The answers to those questions aren’t usually straightforward and right now, with AI moving faster than any other technology cycle we’ve seen, they’re becoming harder to answer by the week.
Every day, new AI tools and agents are released into the market - some innovative, some niche, many untested. In 2024 alone, there were more than 12,000 new AI tools launched globally. Today, new tools are appearing daily. That creates excitement but also chaos. It’s the Wild West of tech all over again: a flood of products, each promising breakthroughs, with no guarantee of who will survive when the market inevitably consolidates.

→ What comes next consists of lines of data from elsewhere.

-- ==== Sys2Proof/Machine/State.lean ====
section
/-! DEFINITION. The state of the block: every register (one raw register file with a table of resets, field types
and kept fields in `Machine/RegMap.lean`), every queue, table, buffer, counter and mode that the spec names, as plain
data, and the queue of the commands that wait. -/

namespace Sys2Proof.Machine
open Sys2Proof

/-- A sparse table: rising keys, no entry equal to what an unlisted key reads as. -/
abbrev SMap (α : Type) := List (Nat × α)

/-- The three builds (R2, R3). -/
inductive Build where
  | skn256
  | skn128
  | skn64
  deriving DecidableEq, Repr

/-- Queue states (R39, `QC_CTRL.state`). -/
inductive QState where
  | disabled
  | active
  | draining
  | faulted
  deriving DecidableEq, Repr

/-- Status codes of a completion (R80). -/
inductive Status where
  | success
  | successRetried
  | successSoft
  | successRebuilt
  | invalidOpcode
  | invalidField
  | pageOrderViolation
  | channelFenced
  | aborted
  | tooLate
  | notFound
  | uncorrectable
  | lunStatusFail
  | targetAbsent
  | outcomeIndeterminate
  | replayExhausted
  | timeout
  | hostAccessError
  | dataPoisoned
  deriving DecidableEq, Repr

/-- Opcodes (R76). -/
inductive Opcode where
  | readPage
  | readQuarter
  | readRaw
  | readRebuild
  | programPage
  | programRaw
  | reprogramHeld
  | releaseFrame
  | copyPage
  | eraseBlock
  | getFeature
  | setFeature
  | readParameterPage
  | resetTarget
  | abort
  | fence
  | getDeferred
  | survey
  | calibrate
  | selfTest
  | runRoutine
  | stripeParity
  deriving DecidableEq, Repr

/-- A committed completion that waits to be written to its CQ (R59, R61). -/
structure Completion where
  tag : Option Nat
  slot : Option Nat
  cid : BitVec 16
  status : Status
  info : Word
  replayed : Bool
  stagedAck : Bool
  forwarded : Bool
  veer : Nat
  assists : Nat
  hasData : Option Nat
  deriving DecidableEq, Repr

/-- What a queue pair holds besides its context registers (R39 to R63). `fetched` are the SQ entries fetched and not
yet parsed, `due` the committed completions in order of commit. -/
structure Queue where
  st : QState
  cause : Nat
  sqHead : Nat
  sqTail : Nat
  cqHead : Nat
  cqTail : Nat
  phase : Bool
  fetched : SMap Packet
  fetchNext : Nat
  due : List Completion
  discard : Bool
  unsignalled : Nat
  cfgSeen : Word
  extSeen : Word
  deriving DecidableEq, Repr

/-- A push slot (R49): the bytes written since the last capture, the data, and whether it holds a captured packet. -/
structure PushSlot where
  written : BitVec 64
  data : Packet
  captured : Bool
  deriving DecidableEq, Repr

/-- The arbiter (R52): the class being served, queue turns it has taken in this round, the queue whose turn runs,
the packets it has parsed in it and may parse in it, and the queue served last in each class. -/
structure Arbiter where
  cls : Nat
  turns : Nat
  turnQueue : Option Nat
  turnCount : Nat
  turnLimit : Nat
  last : SMap Nat
  deriving DecidableEq, Repr

/-- Tag states (R64). -/
inductive TagState where
  | free
  | queued
  | fetching
  | staged
  | issued
  | confirmed
  | decoding
  | delivering
  | completing
  | replaying
  deriving DecidableEq, Repr

/-- The phase of a REPLAYING tag (R461). -/
inductive ReplayPhase where
  | beforeConfirm
  | possiblySent
  | afterConfirm
  deriving DecidableEq, Repr

/-- A stripe descriptor (R249) as fetched: attribute bytes and member address words of the members in use. -/
structure Descriptor where
  format : Byte
  dataCount : Nat
  parityCount : Nat
  pageSize : Nat
  reservedAt : Option Nat
  attrs : List Byte
  members : List Addr
  deriving DecidableEq, Repr

/-- The outcome of a stripe member in a rebuild (R258). -/
inductive MemberOutcome where
  | running
  | decoded
  | added
  | failed
  | absent
  deriving DecidableEq, Repr

/-- A rebuild in progress (R258 to R261): the outcome of each member, the assembly frames and what they sum up; `wants` is
how many frames of its tag's channel it still waits for (R196, R259). -/
structure Rebuild where
  members : List MemberOutcome
  frameA : Option Nat
  frameB : Option Nat
  wants : Nat
  solving : Bool
  poisoned : Bool
  started : Bool
  sumP : List Byte
  sumQ : List Byte
  deriving DecidableEq, Repr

We’ve seen this before. During the dotcom boom, companies raised millions on promises alone only for most to collapse. The same happened with apps. And with CRMs. Each wave left behind only the strongest, most sustainable players. AI will be no different.
The Real Race
The race isn’t for the flashiest features or the boldest promises. It’s for reliability. For tools that won’t collapse when investment dries up. For vendors with roadmaps that include compliance, security and cost stability. For solutions that integrate into real-world operations without derailing teams or budgets.
This is where most SMEs are getting stuck. Not in curiosity - they see AI’s potential - but in choosing where to commit. With adoption rates surging, the risk of costly missteps is growing just as fast.

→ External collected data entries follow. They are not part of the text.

/-- The data bits of a stored group: the value that its register or entry holds; none where the spec gives the store no
layout. -/
def State.groupData (s : State) (c addr : Nat) : Option Word :=
  let store := bits addr 26 24
  let entry := bits addr 23 8
  let byte := bits addr 7 0
  let second := byte / 4 % 2 == 1
  match groupRegister c addr with
  | some off => some (s.reg off)
  | none =>
    if c = 3 ∧ store = 0 then
      some (if second then (s.ledgerEntry entry).count else (s.ledgerEntry entry).lo)
    else if c = 3 then (s.adv[entry]?).map (fun a => groupOf a.rawBytes byte)
    else if c = 4 then some (if second then s.obtHi entry else (s.obtEntry entry).lo)
    else if c = 1 ∧ store = 1 then (s.carry[entry]?).map (fun e => groupOf e.rawBytes byte)
    else if c = 1 ∧ store = 2 then
      (s.deferred.find? (fun d => d.frame == entry)).map (fun d => groupOf d.rawBytes byte)
    else none

/-- The check bits of a group whose bytes are sound. -/
def groupCheck (d : Word) : BitVec 20 :=
  BitVec.ofNat 20 ((countUp 0 4).foldl (fun acc k => acc + byteCheck (wfld d (8 * k + 7) (8 * k)) * 2 ^ (5 * k)) 0)

/-- A group whose value lies in a register, a ledger entry or an open-block entry. -/
def groupPlain (c addr : Nat) : Bool :=
  (groupRegister c addr).isSome || decide (c = 3 ∧ bits addr 26 24 = 0) || decide (c = 4)

/-- Stores the value that a group reads as into the register or entry it belongs to. -/
def State.setGroupData (s : State) (c addr : Nat) (d : Word) : State :=
  let entry := bits addr 23 8
  let second := bits addr 7 0 / 4 % 2 == 1
  match groupRegister c addr with
  | some off => s.setReg off d
  | none =>
    if c = 3 ∧ bits addr 26 24 = 0 then
      s.modLedgerEntry entry (fun e => if second then { e with count := d } else LedgerEntry.ofRegs d e.count)
    else if c = 4 then
      s.modObtEntry entry (fun e =>
        if second then { e with pointer := BitVec.ofNat 16 (wfld d 31 16) }
        else { e with valid := bitOf d.toNat 31, plane := BitVec.ofNat 2 (wfld d 21 20)
                      block := BitVec.ofNat 20 (wfld d 19 0) })
    else s

/-- A raw read of classes 0 to 4 and 6 (R449). -/
def State.rawReadGroup (s : State) (c addr : Nat) : State :=
  match SMap.get s.rawGroups (groupKey c addr), s.groupData c addr with
  | some g, _ => (s.setReg 0x60010 g.data).setReg 0x60030 (BitVec.ofNat 32 g.check.toNat)
  | none, some d => (s.setReg 0x60010 d).setReg 0x60030 (BitVec.ofNat 32 (groupCheck d).toNat)
  | none, none =>
    let d := Config.freeWord s.fresh
    (s.nextFresh.2.setReg 0x60010 d).setReg 0x60030 (BitVec.ofNat 32 (groupCheck d).toNat)

/-- A raw write of classes 0 to 4 and 6 (R449): the group reads as its corrected bytes from then on. Its bits stay as they
were written where a byte is not sound, or where no register or entry of a fixed form holds them. -/
def State.rawWriteGroup (s : State) (c addr : Nat) (d : Word) (k : BitVec 20) : State :=
  let g : RawGroup := { data := d, check := k, met := false }
  let s := (s.dropWriteBack c (addr / 4 * 4) 4).setGroupData c addr g.value
  if groupCheck d = k && groupPlain c addr then
    { s with rawGroups := SMap.erase s.rawGroups (groupKey c addr) }
  else { s with rawGroups := SMap.insert s.rawGroups (groupKey c addr) g }

/-- Whether a class 5 address names a stored word of the build. -/
def State.rawWordExists (s : State) (addr : Nat) : Bool :=
  if bits addr 26 24 = 0 then decide (bits addr 23 0 < 40960 * s.nch)
  else decide (bits addr 26 24 = 1 ∧ bits addr 23 0 < 8 * s.nch)

/-- The word stored at a class 5 address, without the remap table. -/
def State.rawWord (s : State) (addr : Nat) : FWord :=
  if bits addr 26 24 = 0 then s.fword (bits addr 23 0) else s.spare (bits addr 23 0)

/-- A raw read of a staging word (R449): data, check bits, and the poison copies in CHECK [11:10]. -/
def State.rawReadWord (s : State) (addr : Nat) : State :=
  let x := s.rawWord addr
  let dc := match x.raw with | some p => p | none => (x.data, stagingCheck x.data)
  let s := (countUp 0 8).foldl (fun (s : State) j =>
    s.setReg (0x60010 + 4 * j) (BitVec.ofNat 32 (dc.1.toNat / 2 ^ (32 * j)))) s
  s.setReg 0x60030 (BitVec.ofNat 32 (dc.2.toNat + ofBool x.poison0 * 1024 + ofBool x.poison1 * 2048))

/-- A raw write of a staging word (R449). -/
def State.rawWriteWord (s : State) (addr : Nat) : State :=
  let d := (countUp 0 8).foldl (fun acc j => acc + (s.reg (0x60010 + 4 * j)).toNat * 2 ^ (32 * j)) 0
  let c := (s.reg 0x60030).toNat
  let x : FWord := { data := BitVec.ofNat 256 d, poison0 := bitOf c 10, poison1 := bitOf c 11
                     raw := some (BitVec.ofNat 256 d, BitVec.ofNat 10 c) }
  let s := s.dropWriteBack 5 addr 1
  if bits addr 26 24 = 0 then s.setFword (bits addr 23 0) x else s.setSpare (bits addr 23 0) x

/-- A raw write of a class 5 word is taken: a word of a RESERVED frame, of a FREE frame of a fenced channel with no
tag, or a spare word (R449). -/
def State.rawWordOpen (s : State) (addr : Nat) : Bool :=
  if bits addr 26 24 = 0 then
    let f := bits addr 23 0 / 640
    (s.frame f).st == .reserved || ((s.frame f).st == .free && s.fencedIdle (f / 64))
  else true

/-- A raw read (R449). -/
def State.rawRead (s : State) : State :=
  let c := s.fld 0x60008 18 16
  let addr := (s.reg 0x6000C).toNat
  if !s.bit 0x60008 31 then s.memReqError
  else if c = 5 then (if s.rawWordExists addr then s.rawReadWord addr else s.memReqError)
  else if groupExists c addr then s.rawReadGroup c addr
  else s.memReqError

/-- A raw write (R449). -/
def State.rawWrite (s : State) : State :=
  let c := s.fld 0x60008 18 16
  let addr := (s.reg 0x6000C).toNat
  if !s.bit 0x60008 31 then s.memReqError
  else if c = 5 then
    (if s.rawWordExists addr && s.rawWordOpen addr then s.rawWriteWord addr else s.memReqError)
  else if groupExists c addr && (c != 6 || s.ph.master == 1) then
    s.rawWriteGroup c addr (s.reg 0x60010) (BitVec.ofNat 20 (s.reg 0x60030).toNat)
  else s.memReqError

/-- The corrected word or byte is written back (R446); the write-back is dropped when the word was written since. -/
def State.writeBack (s : State) (c addr : Nat) : State :=
  if s.writeBacks.contains (c, addr) then
    let s := { s with writeBacks := s.writeBacks.filter (fun p => p != (c, addr)) }
    if c = 5 then
      let x := s.rawWord addr
      match x.raw with
      | none => s
      | some (d, k) =>
        match wordDecode d k with
        | (v, .corrected _) =>
          let y := { x with data := v, raw := none }
          if bits addr 26 24 = 0 then s.setFword (bits addr 23 0) y else s.setSpare (bits addr 23 0) y
        | _ => s
    else
      match SMap.get s.rawGroups (groupKey c addr) with
      | none => s
      | some g =>
        let i := addr % 4
        let r := g.byte i
        match r.2 with
        | .corrected _ =>
          let d := wput g.data (8 * i + 7) (8 * i) r.1
          let k := BitVec.ofNat 20 (putBits g.check.toNat (5 * i + 4) (5 * i) (byteCheck r.1))
          if groupCheck d = k && groupPlain c addr then
            { s with rawGroups := SMap.erase s.rawGroups (groupKey c addr) }
          else { s with rawGroups := SMap.insert s.rawGroups (groupKey c addr) { g with data := d, check := k } }
        | _ => s
  else s

/-- The log of class `c` is emptied (R447); there is no class 7. -/
def State.clearLog (s : State) (c : Nat) : State :=
  if 7 ≤ c then s.memReqError
  else
  let s := (countUp 0 32).foldl (fun (s : State) e =>
    ((s.setReg (mlogAt c e) 0).setReg (mlogAt c e + 4) 0).setReg (mlogAt c e + 8) 0) s
  s.setFld (0x60080 + 4 * c) 5 0 0

/-- CORRECTED_WRITEBACK (R446). -/
def execCorrectedWriteback (cls addr : Nat) (s : State) : Host.Outcome State Fault Refusal :=
  if s.hostOn then .next (s.writeBack cls addr) else .next s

Think of vendor churn - if your chosen AI provider folds or pivots, your investment in onboarding and integration vanishes overnight. Or token pricing volatility - many AI tools price usage by “tokens”, leaving SMEs exposed to unpredictable costs as models evolve.

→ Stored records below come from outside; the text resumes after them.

-- ==== Sys2Proof/Machine/Microword.lean ====
section
/-! DEFINITION. The microwords of a channel's sequencer: their fields, their legality, and the run of a routine (R165 to
R181). -/

namespace Sys2Proof.Machine
open Sys2Proof

/-- A field of a microword (R165). -/
def mwf (w : BitVec 160) (hi lo : Nat) : Nat := bits w.toNat hi lo

/-- A microword has a reserved bit set or an illegal code (R165, R167, R179, check 8 of R187). -/
def mwBad (w : BitVec 160) : Bool :=
  mwf w 159 146 != 0 || mwf w 26 25 == 3 || mwf w 28 27 == 3 || mwf w 30 29 == 3 || decide (5 ≤ mwf w 35 33) ||
    decide (9 ≤ mwf w 39 36) ||
    (mwf w 39 36 == 3 && (mwf w 51 48 == 12 || mwf w 51 48 == 13 || mwf w 51 48 == 15)) ||
    decide (20 ≤ mwf w 15 11) || mwf w 83 81 == 7 || mwf w 86 84 == 7 ||
    ((mwf w 83 81 == 5 || mwf w 86 84 == 5) && decide (6 ≤ mwf w 89 87)) ||
    decide (6 ≤ mwf w 105 103) || decide (5 ≤ mwf w 145 143) ||
    (mwf w 65 64 == 1 && mwf w 83 81 != 0) || (mwf w 65 64 == 2 && mwf w 86 84 != 0)

/-- What a job gives the sequencer: the image, argument words, transfer length in 8-byte units, row bytes and
target of its address (entries 0 and 1 run for no target), the conditions of the moment, the targets whose `RB_N` is high, channel clocks in a µs, and whether a
frame takes what it captures, and the words that the ingress FIFO held before. `requests` are the conditions 10 to 13, `abortable` says that an ABORT stops it at a safe
point. -/
structure SeqJob where
  image : Image
  args : List Word
  units : Nat
  rows : List Byte
  target : Option Nat
  lunByte : Byte
  requests : List Bool
  abortable : Bool
  quarterPause : Bool
  toggle : Bool
  gale : Bool
  high : List Nat
  confirms : Bool
  usClocks : Nat
  entry : Nat
  framed : Bool
  inWords : Nat
  deriving DecidableEq, Repr

/-- How a routine stands. -/
inductive SeqEnd where
  | running
  | ended
  | paused
  | illegal
  | stalled
  | abandoned
  deriving DecidableEq, Repr

/-- A routine in progress: its channel with its sequencer and FIFOs, the number of the free values used, and what its messages
have said. -/
structure Seq where
  chan : Chan
  fresh : Nat
  result : Option Word
  messages : List (Nat × Word)
  fin : SeqEnd
  deriving DecidableEq, Repr

/-- The sequencer changes. -/
def Seq.mod (q : Seq) (f : Bus → Bus) : Seq := { q with chan := { q.chan with bus := f q.chan.bus } }

/-- The routine stands in its microword at a phase. -/
def Seq.stall (q : Seq) (phase left : Nat) : Seq :=
  { q.mod (fun b => { b with phase := phase, left := left }) with fin := .stalled }

/-- A byte that the spec leaves open. -/
def Seq.free (q : Seq) : Byte × Seq := (Config.freeByte q.fresh, { q with fresh := q.fresh + 1 })

/-- The FIFO words that packets pushed from the bus fill: closed ones, and an open one (R211). -/
def ingressWords (closed : List (List Byte)) (captured : List Byte) : List FifoWord :=
  closed.flatMap fifoWords ++ (fifoWords captured).map (fun x => { x with last := false })
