/-- The data-in that is in progress pauses where a job of orders 1 to 5 waits at the quarter boundary that it has reached, and
goes on otherwise; none in progress, that of the best job starts (R147). -/
def State.programRow (s : State) (n : Nat) (resume : Bool) (quarters : Nat) : State :=
  match s.dataInRuns n with
  | some (id, w) =>
    if ((s.chan n).bus.entry == 13) != resume then s
    else if s.quarterPause n then s.pausedMsg n id w.resumeCol
    else s.programOn n quarters id w
  | none =>
    match s.bestJob n with
    | some (.program id) =>
      match s.work id with
      | none => s
      | some w => if (w.st == .paused) != resume then s else (s.startData n resume id w).programOn n quarters id w
    | _ => s

/-- PROGRAM_STAGED (R229). -/
def execProgramStaged (tag : Nat) (s : State) : Host.Outcome State Fault Refusal :=
  if s.hostWorks && !(s.tag tag).committed then .next (s.stage tag) else .next s

/-- PROGRAM (R163). -/
def execProgram (ch quarters : Nat) (s : State) : Host.Outcome State Fault Refusal :=
  if s.lunOk ch 0 then .next (s.programRow ch false quarters) else .next s

/-- PROGRAM_RESUME (R147). -/
def execProgramResume (ch quarters : Nat) (s : State) : Host.Outcome State Fault Refusal :=
  if s.lunOk ch 0 then .next (s.programRow ch true quarters) else .next s

/-- FAIL (R172). -/
def execFail (ch id : Nat) (status : Byte) (s : State) : Host.Outcome State Fault Refusal :=
  if s.lunOk ch 0 then .next (s.failMsg ch id status) else .next s

/-- PUSH (R216). -/
def execPush (ch : Nat) (entry : BitVec 6) (word : Word) (s : State) : Host.Outcome State Fault Refusal :=
  if s.lunOk ch 0 then .next (s.pushMsg ch entry word false) else .next s

/-- PUSH_END (R216). -/
def execPushEnd (ch : Nat) (entry : BitVec 6) (word : Word) (s : State) : Host.Outcome State Fault Refusal :=
  if s.lunOk ch 0 then .next (s.pushMsg ch entry word true) else .next s

end Sys2Proof.Machine
end

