/-- A 32-bit read of a register through a port: its value, none where an uncorrectable error was met, and what the read
changed. -/
def State.regRead (s : State) (mgmt : Bool) (off : Nat) : Option Word × State :=
  if off = 0x10 then (some (s.regView off), s.latchTime mgmt)
  else if off = 0x14 then (some (s.timeHigh mgmt).1, (s.timeHigh mgmt).2)
  else if isClaim off then
    let r := s.claim ((off - 0x20000) % 0x10000 / 0x400) (0x30000 ≤ off)
    (some (BitVec.ofNat 32 r.1), r.2)
  else
    let r := s.meetStore off
    (if r.1 then none else some (r.2.regView off), r.2)

/-- An aligned 64-bit read (R30): the lower register first; `DEVICE_TIME` is read at one instant (R496). -/
def State.regRead64 (s : State) (mgmt : Bool) (off : Nat) : Option (Word × Word) × State :=
  if off = 0x10 then (some (s.regView 0x10, s.regView 0x14), s)
  else
    let a := s.regRead mgmt off
    let b := a.2.regRead mgmt (off + 4)
    (match a.1, b.1 with | some x, some y => some (x, y) | _, _ => none, b.2)

end Sys2Proof.Machine
end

Then there’s compliance blind spots - data privacy, copyright and emerging regulations (like the EU AI Act) create legal risks few SMEs are resourced to monitor. There’s also adoption challenges - tools fail not because they lack capability but because teams never fully adopt them, often because of poor planning or lack of training.
Building AI the Right Way
Some SMEs respond by trying to build AI solutions in-house. That can work - but only if those teams combine technical skills with compliance knowledge, change management and training expertise. Few early-stage teams can cover all those bases.
Others chase “plug-and-play” tools, hoping for instant results. But shortcuts here often lead to bigger headaches down the line - from fragmented systems to compliance gaps and spiralling costs.
The smarter approach? Measured action. Clear priorities. Due diligence on vendors. And a roadmap that balances ambition with sustainability.
Where We Fit In
At AI Expert, this is exactly what we do. We help SMEs identify tools that will stand the test of time and build adoption strategies that safeguard both budget and compliance. Our approach is deliberately phased.
It starts with a free AI Readiness Assessment, giving businesses an honest picture of where AI can create value immediately and where it isn’t yet viable. From there, we run a focused AI Workshop to map opportunities and align leadership on priorities. Insights from that session feed into a practical AI Roadmap that sets out clear costs, timelines and return on investment - the kind of plan decision-makers can act on with confidence.
When businesses are ready to move forward, we support implementation, ensuring the right tools are integrated into existing workflows and adopted across teams. And because AI doesn’t stand still, we provide ongoing AI Optimisation and AI Compliance oversight so the technology continues to deliver value long after launch.
The Road Ahead
The next few years will be pivotal. AI adoption will accelerate, thousands more tools will flood the market and inevitable consolidation will see many of today’s platforms disappear.
For SMEs, the real winners will be those who approach AI with clarity and caution, adopting it where it drives value, avoiding it where it doesn’t and building systems designed to endure beyond the hype cycle.
The race for AI isn’t about who moves first. It’s about who builds to last.